As the peak of the crisis fast approaches, FAO launched a revised Rapid Response and Mitigation Plan, which exclusively focuses on four drought epicentres across the region: Djibouti, Ethiopia, Kenya and Somalia.
The time frame for the new plan has been extended from June to December 2022 with the aim of preventing a deterioration in food security conditions in the region, saving the livelihoods and therefore the lives of almost five million rural people across the four countries.
FAO is appealing for a total of $219 million. So far, the UN Agency has mobilized around $47 million, leaving a gap of $172 million.
While the funds received thus far will provide life-saving livelihoods assistance through cash and livelihood packages, including animal health and infrastructure rehabilitation to approximately 700 000 people, millions more can be reached if the plan is fully funded.
“Agricultural livelihoods are hugely underfunded in humanitarian responses, even in droughts when agriculture bears 80 percent of the impact,” said Rein Paulsen, Director of the FAO Office of Emergencies and Resilience. “Business as usual is no longer an option. It’s time to properly invest in more efficient and forward looking assistance.
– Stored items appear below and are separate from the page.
/-- A load or an atomic whose data has not returned (R102, R111). -/
structure Load where
  id : Nat
  tid : Nat
  d : Code
  n : Bool
  sz : BitVec 3
  /-- the data read; none while an atomic waits in the store queue, or a view load has rows to read -/
  value : Option Nat
  poison : Bool
  addr : DWord
  word : Word
  flags : Word
  /-- the view whose matrix the load still uses: register and binding number (R386) -/
  view : Option (Nat × Nat)
  /-- the versioned table that the load took its entry from, by physical base (R368) -/
  table : Option (Nat × Word)
  /-- an LDG of a CLWIN page or of a page with far 1 (R415) -/
  slow : Bool
  /-- the handler run in which it issued -/
  trapNo : Nat
  /-- what a load through a view has still to read -/
  parts : Option ViewRead := none
  deriving DecidableEq, Repr

/-- What an entry of a store queue does when it leaves (R228). -/
inductive QOp where
  | store (data : List Byte)
  /-- the lanes of one issue that name one word, in ascending order: the load that returns the old value, operand, comparand (R280) -/
  | atomic (fn : BitVec 3) (lanes : List (Nat × Word × Word))
  /-- the lanes of one issue that name one word: thread and operand; `last` in the last entry of the issue (R281) -/
  | redf (fn : BitVec 3) (lanes : List (Nat × Word)) (last : Bool)
  /-- ACCRED to the line at virtual address `line`, record at physical address `record` -/
  | accred (b : Word) (line : DWord) (record : Nat)
  /-- CWB of the scope, on physical lines -/
  | cwb (scope : Nat) (lines : List Nat)
  | cinv (lines : List Nat)
  | iinv (lines : List Nat)
  /-- an arrival of the entry's thread on barrier `k` in phase `phase`, or its EXIT, as if it travelled in the queue (R285, R288) -/
  | arrive (k : Nat) (phase : Word) (leaving : Bool)
  | leave
  deriving DecidableEq, Repr

/-- One entry of a store queue. -/
structure QEntry where
  tid : Nat
  /-- the handler run in which it issued -/
  trapNo : Nat := 0
  word : Word
  loc : Loc
  addr : DWord
  rt : BitVec 2
  flags : Word
  op : QOp
  /-- a store to a normal page (R258) -/
  normal : Bool := false
  /-- a store to a page of domain system, performed at the home slice (R267) -/
  atHome : Bool := false
  /-- the incarnation of the core that sends it (R271) -/
  inc : BitVec 16 := 0
  deriving DecidableEq, Repr

/-- One group of a team, or its burin core as a group of one. -/
structure Group where
  /-- in the active set of its quadrant (R107) -/
  active : Bool := false
  /-- order in which groups became resident (R103) -/
  born : Nat := 0
  /-- for a ready pending group, the order in which it became ready (R109) -/
  readyAt : Option Nat := none
  /-- jm0 to jm7: enrolled and arrived masks (R114) -/
  jm : SMap (Word × Word) := []
  /-- the store queue, oldest first (R228) -/
  queue : List QEntry := []
  /-- how many entries have left it -/
  left : Nat := 0
  /-- the events of the REDF that is leaving: thread and handler run, classes (R180, R281) -/
  events : List ((Nat × Nat) × List Nat) := []
  deriving DecidableEq, Repr

/-- One phase barrier (R284). The masks are by group; `counted` lists the groups whose arrival has been counted in the current phase. -/
structure Barrier where
  init : Bool := false
  phase : Word := 0
  quota : Nat := 0
  arrived : Nat := 0
  leaving : Nat := 0
  pending : Nat := 0
  error : Bool := false
  lastError : Bool := false
  /-- threads that have issued their arrival in this phase -/
  lanes : SMap Word := []
  /-- of these, those that did so with PH.END -/
  ended : SMap Word := []
  /-- of these, those whose earlier store-queue entries have left -/
  landed : SMap Word := []
  counted : List Nat := []
  deriving DecidableEq, Repr

/-! ### Views, tables, streamer and matrix work -/

/-- A bound block-table slot (R367): base, the physical address taken at BT.BIND, which the binding keeps (R392), version. -/
structure TSlot where
  base : DWord
  pa : Nat
  version : Word
  deriving DecidableEq, Repr

/-- A named tensor layout (R296). -/
structure Layout where
  base : DWord
  rank : Nat
  slot : Nat
  swizzle : Nat
  fill : Bool
  dims : List Nat
  strides : List Nat
  box : List Nat
  coords : List Int
  deriving DecidableEq, Repr

/-- A place a copy names: global, own scratchpad, or the windows of the members of a rank list. -/
inductive Space where
  | global (a : DWord)
  | own (off : Nat)
  | window (ranks : List Nat) (off : Nat)
  deriving DecidableEq, Repr

/-- What a streamer request moves: a linear copy, a tensor copy, or a walk of near blocks (R292, R377). -/
inductive ReqOp where
  | linear (count : Nat) (src dst : Space)
  | tensor (toGlobal : Bool) (lay : Layout) (scratch : Space) (own : Nat)
  /-- destination, stride, tokens to write with their block addresses and table entry state, the view as held, through it or not -/
  | walk (dest stride : Nat) (tokens : List (Nat × DWord)) (start : Nat) (view : ViewReg) (k : Nat) (through : Bool)
  deriving DecidableEq, Repr

/-- Bytes registered on a barrier of a team and not yet landed (R290). -/
structure Reg where
  team : Nat
  k : Nat
  left : Nat
  deriving DecidableEq, Repr

/-- One request of a core's streamer (R291), or the copy of a graph node (team 0, `node` its address). -/
structure Request where
  id : Nat
  team : Nat
  ctx : Nat
  tid : Nat
  rid : Word
  die : Nat
  core : Nat
  cls : Nat
  op : ReqOp
  acquire : Bool
  release : Bool
  scope : Nat
  /-- scratchpad offset of the record, for the failed-member mask (R297) -/
  record : Nat
  multicast : Bool
  mask : Nat
  failed : Nat
  regs : List Reg
  /-- how many entries will have left the issuing group's queue once those made before the issue have (R239) -/
  before : Nat
  /-- the acquire has been performed -/
  ready : Bool
  /-- beats landed, rising -/
  done : List Nat
  /-- a beat has written a byte (R298) -/
  wrote : Bool := false
  total : Nat
  /-- rows of a walk formed and not yet wholly landed, by token index, each with the runs of its bytes that are poisoned -/
  rows : SMap (List Byte × List (Nat × Nat))
  /-- granules of latents read for rows that are not yet formed (R375, R378) -/
  got : Granules := []
  /-- 64 KiB pages with the translation taken at issue: leaf entry and page size (R207) -/
  pages : SMap (DWord × Nat)
  /-- held at a replayable fault on this page (R209) -/
  held : Option DWord
  node : Option DWord
  /-- a versioned table in use, by physical base (R368) -/
  table : Option (Nat × Word)
  order : Nat
  /-- the incarnation of the core that sends its beats (R271) -/
  inc : BitVec 16 := 0
  deriving DecidableEq, Repr

/-- The state of an accumulator line (R171, R173, R328). -/
structure AccLine where
  armed : Bool := false
  float : Bool := false
  q : BitVec 8 := 0
  overfull : Bool := false
  poisoned : Bool := false
  count : Nat := 0
  clamps : Nat := 0
  body : SMap (BitVec 72) := []
  special : SMap (BitVec 2) := []
  elems : SMap Word := []
  /-- physical address of the line's metadata record -/
  record : Nat := 0
  deriving DecidableEq, Repr

/-- A run of accumulator lines with what the checks at issue found: virtual address, physical address of the line and of its record. -/
abbrev AccRun := List (DWord × Nat × Nat)

/-- A line that ACC.ARM has pinned: team, virtual line number, physical places of the line and of its record (R207, R329). -/
structure AccPin where
  team : Nat
  line : Nat
  pa : Nat
  record : Nat
  /-- base and size of the pages whose translations it stands for -/
  pages : List (Nat × Nat) := []
  deriving DecidableEq, Repr

/-- A plate as it stands in the array (R318). -/
structure Plate where
  slot : Nat
  k : Nat
  tag : Word
  tile : List Byte
  deriving DecidableEq, Repr

/-- The mark of a plate, set at issue (R318): empty or loaded with slot, K and tag. -/
abbrev Mark := Option (Nat × Nat × Word)

/-- A stream descriptor (R346). -/
structure StreamDesc where
  act : Nat
  stride : Nat
  rows : Nat
  ids : Option Nat
  acc : DWord
  accStride : Nat
  kpass : Nat
  aslot : Nat
  phase : Option Nat
  flags : Nat
  deriving DecidableEq, Repr

/-- A drain descriptor (R352) with the flags of its word and the translations taken at issue. -/
structure DrainDesc where
  slot : Nat
  space : Nat
  dest : DWord
  counter : DWord
  flags : Nat
  /-- 64 KiB pages with the translation taken at issue: leaf entry and page size -/
  pages : SMap (DWord × Nat)
  deriving DecidableEq, Repr

/-- What an entry of the matrix queue does (R315). -/
inductive MOp where
  | load (tile slot k : Nat) (tag : Word)
  | swap
  | stream (desc : StreamDesc) (lines : SMap (Nat × Nat))
  | adapt (table : DWord)
  | arm (run : AccRun) (ctl : DWord)
  | clear (run : AccRun)
  | drain (run : AccRun) (desc : DrainDesc)
  deriving DecidableEq, Repr

/-- One piece of a drain's output: byte offset from the destination, bytes, poison. -/
abbrev Seg := Nat × List Byte × Bool

/-- What a drain has gathered: lines read, output, positions, saturations and clamps, events, the first line without output, and which beats of
the output stand in its destination (R330, R353). -/
structure Drained where
  lines : Nat := 0
  segs : List Seg := []
  pos : Nat := 0
  sats : Nat := 0
  events : List Nat := []
  bad : Option DWord := none
  landed : List Nat := []
  deriving DecidableEq, Repr

/-- One entry of a matrix queue. -/
structure MEntry where
  id : Nat
  team : Nat
  word : Word
  op : MOp
  started : Bool
  /-- the next row of a stream (R321) -/
  row : Nat
  /-- how many entries will have left the burin core's store queue once those made before the issue have (R239) -/
  before : Nat
  /-- an adapter read is held at a replayable fault on this page (R209) -/
  held : Option DWord
  /-- bank rows of the tile, or of the next row and its id, that have been read, each with its poison (R319, R347) -/
  got : SMap (List Byte × Bool) := []
  /-- lines of a run that have been armed or cleared (R244, R329) -/
  armed : Nat := 0
  out : Drained := {}
  /-- the incarnation of the core whose messages they are (R271) -/
  inc : BitVec 16 := 0
  /-- base and size of the pages whose translations the entry took at issue, each for a line that an armed run pinned then or for none (R207, R433) -/
  took : List (Option Nat × Nat × Nat) := []
  deriving DecidableEq, Repr

/-- A row whose adapter part waits for slices (R326). -/
structure Replay where
  /-- matrix queue entry, its word, adapter id -/
  entry : Nat
  word : Word
  id : Nat
  acc : DWord
  pa : Nat
  record : Nat
  next : Nat
  nextRecord : Nat
  x : List Byte
  slot : Nat
  kpass : Nat
  k : Nat
  tag : Word
  /-- the table entry as read, none while its own page holds it -/
  desc : Option (List Byte)
  deriving DecidableEq, Repr

/-- One slice held by the adapter cache (R325): its tag, and the bytes of A and of B. A team's slices stand with the last used first. -/
structure Slice where
  table : DWord
  id : Nat
  tag : Word
  kpass : Nat
  /-- K of the plate that it was fetched for -/
  k : Nat
  index : Nat
  adata : List Byte
  bdata : List Byte
  double : Bool
  deriving DecidableEq, Repr

/-- A contribution on its way to its home slice (R170, R243). -/
structure Contribution where
  id : Nat
  team : Nat
  /-- the thread it is an event of, and the handler run in which that issued -/
  tid : Nat
  trapNo : Nat
  /-- the matrix queue entry it belongs to -/
  entry : Option Nat
  word : Word
  addr : DWord
  pa : Nat
  record : Nat
  /-- the line at a + 128, for the second half of a row (R322) -/
  next : Option (Nat × Nat)
  /-- the f32 patterns sent: 32 of a row, or one with its byte offset in the line -/
  data : List Word
  offset : Nat
  /-- what is left of the event of R243 at the second line of an exact row: the first line has taken its half -/
  second : Bool := false
  /-- the incarnation of the core that sends it (R271) -/
  inc : BitVec 16 := 0
  deriving DecidableEq, Repr

/-! ### Teams -/

/-- The fields of a kernel header (R34). -/
structure Kernel where
  entry : DWord
  burin : DWord
  handler : DWord
  regs : Nat
  bregs : Nat
  groups : Nat
  producer : Option Nat
  phases : Nat
  views : Nat
  hintchk : Bool
  scratch : Nat
  stack : Nat
  deriving DecidableEq, Repr

/-- What a team is doing. -/
inductive Life where
  | running
  | dying
  | evicted
  deriving DecidableEq, Repr

/-- A target rectangle with its reservations (R63). -/
structure Target where
  die : Nat
  x0 : Nat
  y0 : Nat
  age : Nat
  fixed : Bool
  reserved : List Nat
  deriving DecidableEq, Repr

/-- The record of a kill's first trap (R222, R413). -/
structure FaultRec where
  cause : Nat
  lane : Nat
  group : Nat
  pc : DWord
  addr : DWord
  word : Word
  flags : Word
  deriving DecidableEq, Repr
This must be linked to long-term development assistance”.
Worsening food insecurity
Drought is among the most devastating of natural hazards – crippling food production, depleting pastures, disrupting markets and, at its most extreme, causing widespread human and animal deaths. Droughts can also lead to increased migration from rural to urban areas, placing additional pressures on declining food production. Herders are often forced to seek alternative sources of food and water for their animals, which can create conflict between communities, competing for the little resources available.
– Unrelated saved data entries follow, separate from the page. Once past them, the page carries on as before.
/-- The numbers of the granules that a thread's read of a row covers. -/
def Token.granules (t : Token) : List Nat := ((t.reads.flatMap (fun r => cuts 32 r.1 r.2)).map (fun c => c.1 / 32)).eraseDups

/-- One granule as a thread of a group reads it: its own group's queue seen, once the atomics there that write to it have left (R229). -/
def ownGranule (s : State) (gid : Nat) (pl : Places) (got : Granules) (g : Nat) : State × Granules :=
  match mfind got g, pl (dw (32 * g)) with
  | none, some l =>
    let s1 := settleLoad s gid l 32
    (s1, mput got g { takeGranule s1 l with bytes := loadBytes s1 gid l 32 })
  | _, _ => (s, got)

/-- Several granules read so, one after another. -/
def ownGranules (gid : Nat) (pl : Places) : State → Granules → List Nat → State × Granules
  | s, got, [] => (s, got)
  | s, got, g :: gs => let x := ownGranule s gid pl got g; ownGranules gid pl x.1 x.2 gs

/-- Tolerated confined errors are counted and recorded (R364). -/
def countConfined (s : State) (core ctx : Nat) : List Nat → State
  | [] => s
  | w :: ws =>
    let n := 0x4000 + 16 * ctx + 10
    let s1 := logError (s.setSys n (s.sysReg n + 1)) 3 ⟨1, core⟩ (8 * w) (some ctx) 0
    countConfined s1 core ctx ws

/-! ### The press (R374) -/

/-- Elements of a row of bytes. -/
def elements (f : Fmt) (slot : Word) : Nat → List Byte → List Val
  | 0, _ => []
  | n + 1, bs => slotVal slot (leNat (bs.take (viewEs f))) :: elements f slot n (bs.drop (viewEs f))

/-- The pass sum over triple products x × s × m. -/
def pressSum (f : Fmt) (scale : Val) (xs ms : List Val) : Nat × List Nat :=
  let ps := xs.zip ms
  if scale.isNan || ps.any (fun p => p.1.isNan || p.2.isNan) then (floatPattern f .nan, [])
  else
    let qs := ps.map (fun p => ((p.1.mul scale).1, p.2))
    if qs.any (fun q => q.1.isNan) then (floatPattern f .nan, [1]) else passSum f qs

/-- One projected row of a view with its events. -/
def pressRow (s : State) (uid : Nat) (v : ViewReg) (scale : Word) (payload : List Byte) : List Byte × List Nat :=
  let ls := slotWord s uid v.lslot
  let msw := slotWord s uid v.mslot
  let mf := slotFmt msw
  let xs := elements (slotFmt ls) ls v.cols payload
  let f : Fmt := if v.bf16 then .bf16 else .f32
  let outs := (List.range v.rows).map (fun i =>
    pressSum f (inF32 scale) xs (elements mf msw v.cols (v.data.drop (i * v.cols * viewEs mf))))
  (outs.flatMap (fun o => leBytes v.outSize o.1), outs.flatMap (fun o => o.2))

/-! ### Loads through a view (R373, R374, R387) -/

/-- The bound view of an aperture address. -/
def viewAt (s : State) (uid : Nat) (va : DWord) : Option (Nat × ViewReg) :=
  (s.team uid).views.find? (fun p => decide (p.2.aperture.toNat / 2 ^ 40 = va.toNat / 2 ^ 40))

/-- Where token `t` of a view lies, or the verdict that stops the load. -/
def findToken (s : State) (tid : Nat) (v : ViewReg) (va : DWord) (size t : Nat) : Except Verdict Token :=
  let uid := teamOf tid
  let es := v.es s uid
  let info (c : Nat) (addr : DWord) (win far : Bool) : TrapInfo :=
    { cause := c, addr := addr, word := s.issue.word, flags := mkFlags size .global false (isBurin tid) false false win far false }
  match v.tslot with
  | none => .ok { token := t, row := v.latentBase + dw (t * v.latentStride), bytes := v.cols * es, block := none }
  | some sl =>
    match mfind (s.team uid).tslots sl with
    | none => .error (.trap (info 0x10 va false false))
    | some b =>
      let rb := rowPitch v.cols es
      match lookupBlock s tid b (t / 16) (128 + 16 * rb) with
      | .bad addr p => .error (.trap { info 0x10 addr false false with entry := if p then some addr.toNat else none })
      | .refused addr c win far met => .error (.trap { info c addr win far with bad := met })
      | .hold addr => .error (.hold addr 1 (info 0x10 addr false false))
      | .entry e =>
        let a := dw (bits e.toNat 47 0)
        .ok { token := t, row := a + dw (128 + t % 16 * rb), bytes := rb, block := some (a, t % 16) }

/-- The tokens that a load of `size` bytes at an aperture offset covers. -/
def tokensOf (v : ViewReg) (off size : Nat) : List Nat :=
  (List.range ((off + size - 1) / v.rowBytes + 1 - off / v.rowBytes)).map (fun i => off / v.rowBytes + i)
As of early May, the performance of the 2022 long rains season (March–May) in the region was poor, which represents an unprecedented fourth below-average rainy season for Ethiopia, Kenya and Somalia resulting in dire impacts on food security. Djibouti’s rainfall pattern differs to those of the other three countries though rainfall there was also erratic in 2021.
The region is already facing high levels of food insecurity. At present, 16.7 million people are projected to be in Crisis (Integrated Food Security Phase Classification – IPC – Phase 3) or worse levels of high acute food insecurity due solely to the drought in Ethiopia, Kenya and Somalia. In Kenya alone, 4.1 million people are likely to be highly food insecure through June 2022, over the 3.5 million initially projected over the same period.
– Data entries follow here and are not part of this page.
/-- Whether a claim may use a core beside claims that cannot be met: each keeps its turn, and the cores on which its team could be placed (R52). -/
def Claim.roomBeside (s : State) (blocked : List Claim) (c : Claim) (core : Nat) : Bool :=
  c.fitsOn s core && blocked.all (fun b => !b.admitted s || !b.fitsOn s core)

/-- The rectangles on a die where a grid's next cluster may start beside claims that cannot be met. -/
def clusterRects (s : State) (die : Nat) (blocked : List Claim) (c : Claim) : List (Nat × Nat) :=
  if c.admitted s then freeRects s c.grid die (c.roomBeside s blocked) else []

/-! ### Places for evicted teams (R417) -/

/-- The lowest free team slot of a core: which free slot a team takes is the model's choice (DESIGN CHOICE, log 65). -/
def freeSlot (s : State) (core : Nat) : Nat :=
  ((List.range 8).find? (fun i => !s.teams.any (fun p => decide (p.2.coreId = core ∧ p.2.slot = i ∧ p.2.life ≠ .evicted)))).getD 0

/-- Whether a place can take an evicted team. -/
def placeFits (s : State) (blocked : List Claim) (c : Claim) (uid : Nat) (p : Place) : Bool :=
  let core := p.die * 256 + p.core
  decide (p.die < 2) && affine c.grid.affinity p.die && c.roomBeside s blocked core && decide (p.slot < 8) &&
    !s.teams.any (fun q => decide (q.2.coreId = core ∧ q.2.slot = p.slot ∧ q.2.life ≠ .evicted)) && bringsFit s core uid

/-- Whether places take the joined members of a cluster, in one rectangle of its shape with the same CLRANK values; a team that is not joined
goes to any core that has room. -/
def shapeFits (s : State) (us : List Nat) (ps : List Place) : Bool :=
  match us, ps with
  | u :: _, p :: _ =>
    let t := s.team u
    !t.joined || (rects t.w t.h).any (fun c => placeable s p.die (rect c.1 c.2 t.w t.h) &&
      (us.zip ps).all (fun x => decide (x.2.die = p.die) && decide ((rect c.1 c.2 t.w t.h)[(s.team x.1).clRank]? = some x.2.core)))
  | _, _ => false

/-- Whether a list of places can take the teams that resume together, beside claims that cannot be met. -/
def placesBeside (s : State) (blocked : List Claim) (c : Claim) (us : List Nat) (ps : List Place) : Bool :=
  decide (us.length = ps.length) && c.admitted s && (us.zip ps).all (fun x => placeFits s blocked c x.1 x.2) && shapeFits s us ps

/-- The first of some rectangles of a die on which the teams that resume together can be placed, as their places: joined members stand in the rectangle,
another team on its one core. -/
def placesOn (s : State) (die : Nat) (blocked : List Claim) (c : Claim) (us : List Nat) (tries : List (Nat × Nat)) : Option (List Place) :=
  let t := s.team (us.headD 0)
  let at_ (core : Nat) : Place := { die := die, core := core, slot := freeSlot s (die * 256 + core) }
  let on (r : Nat × Nat) : List Place :=
    if t.joined then us.map (fun u => at_ ((rect r.1 r.2 t.w t.h).getD (s.team u).clRank 0)) else [at_ (12 * r.2 + r.1)]
  (tries.map on).find? (placesBeside s blocked c us)

/-- Places on a die for the teams that resume together, if there are any: any core that has room, whatever their target (R417). DESIGN CHOICE, log 78: of
several the one with the lowest corner, and a fixed target does not hold them to it. -/
def resumePlaces (s : State) (die : Nat) (blocked : List Claim) (c : Claim) (us : List Nat) : Option (List Place) :=
  placesOn s die blocked c us (rects (s.team (us.headD 0)).shape.1 (s.team (us.headD 0)).shape.2)

/-- Whether a target has every claim of what waits for it reserved (R63, R65). -/
def Target.whole (t : Target) (shape : Nat × Nat) : Bool := decide (t.reserved.length = shape.1 * shape.2)

/-- Places on its target for the teams that are placed again with a team, once the last claim there is reserved (R65, R417). -/
def reservedPlaces (s : State) (die : Nat) (c : Claim) (us : List Nat) : Option (List Place) :=
  let t := s.team (us.headD 0)
  match t.target with
  | some x =>
    if x.die = die ∧ x.whole t.shape then placesOn s die [] c us [(x.x0, x.y0)] else none
  | none => none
Similarly, in Somalia, some 7.1 million people (close to half the population) now face crisis-level food insecurity or worse through at least September 2022, including 2.1 million people in Emergency (IPC Phase 4) and 213 000 people in Catastrophe (IPC Phase 5).
The revised plan
The revised drought rapid response and mitigation plan aggregates the FAO components of the humanitarian appeals in the targeted countries. It provides further details on what urgently needs to happen to scale from January 2022 and the risks associated with an insufficient or untimely response.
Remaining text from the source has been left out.